Storen: I started when I was eight years old. I started doing it in the front yard. I watched Tim Wakefield throw and I thought it was cool he was throwing a knuckleball. So I started to try to do that. Then I told my dad I wanted to pitch. So immediately, he took me to a pitching coach because he didn’t want to mess me up. I didn’t even know until high school that I was really going to go anywhere pitching because I didn’t throw very hard. I kind of grew (up). At first, I thought I was going to be a hitter. I wanted to be a shortstop. Pitching just became my thing.
Dibble: Before we go, I wanted to ask about your dad making you switch hit?
Storen: My first tee-ball practice, I come back, I’m pretty fired up because I had to do more work than the rest of the kids. My dad, I don’t understand him. I had to hit from both sides of the plate on the tee--while everyone else just hit on one. He says: look, you will understand one day. One day you will understand. And that’s how it worked out. So that’s why in my first Major League At-Bat, I hit with the batboy’s helmet because I need full (ear) flaps. (and got a single)

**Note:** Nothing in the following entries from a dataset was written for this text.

-- ==== Sys2Proof/Machine/Core.lean ====
section
/-! DEFINITION. The machine as the host's interface takes it. -/

def Sys2Proof.core : Host.Core :=
  { State := Sys2Proof.Machine.State
    Fault := Sys2Proof.Machine.Fault
    Refusal := Sys2Proof.Machine.Refusal
    step := Sys2Proof.Machine.step
    reset := Sys2Proof.Machine.State.reset }
end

Dibble: It took me four to five years to get my first hit in the big leagues. You step up your first time and single.
Storen: That was not something that crossed my mind. You go in and pitch, and oh yeah, you have to hit and get a base hit. I was just trying not to fall down, throw the bat in the stands. On an 0-1 fastball, I took a big hack on it--trying to hit it. Then I got a curve ball--just trying to make contact--and I got a hit. That’s still a lot of fun to think about. Still, one of my favorite moments.
Dibble: The first hit I ever gave up, I got Gary Templeton’s bat. The first home run I ever gave up, I got Tim Raines bat. Anything else you have collected so far?
Storen: I just keep all the balls. I give those to dad. The big thing for me is I want to keep the jerseys. I am a huge jersey person. I got to keep the throwbacks. The throwbacks from the other day (against Cleveland).
Dibble: I’ve got some cheap Nasty Boys clothing if you want it.
Storen: I would absolutely love to have some.
With that final answer, Inside Pitch Live at The PNC Diamond Club concluded on June 19th, 2010 before Our Washington Nationals took on The Chicago White Sox. The next Inside Pitch Live will take place on Saturday, July 3rd before Washington takes on The New York Mets. The Guest to be announced at a later date.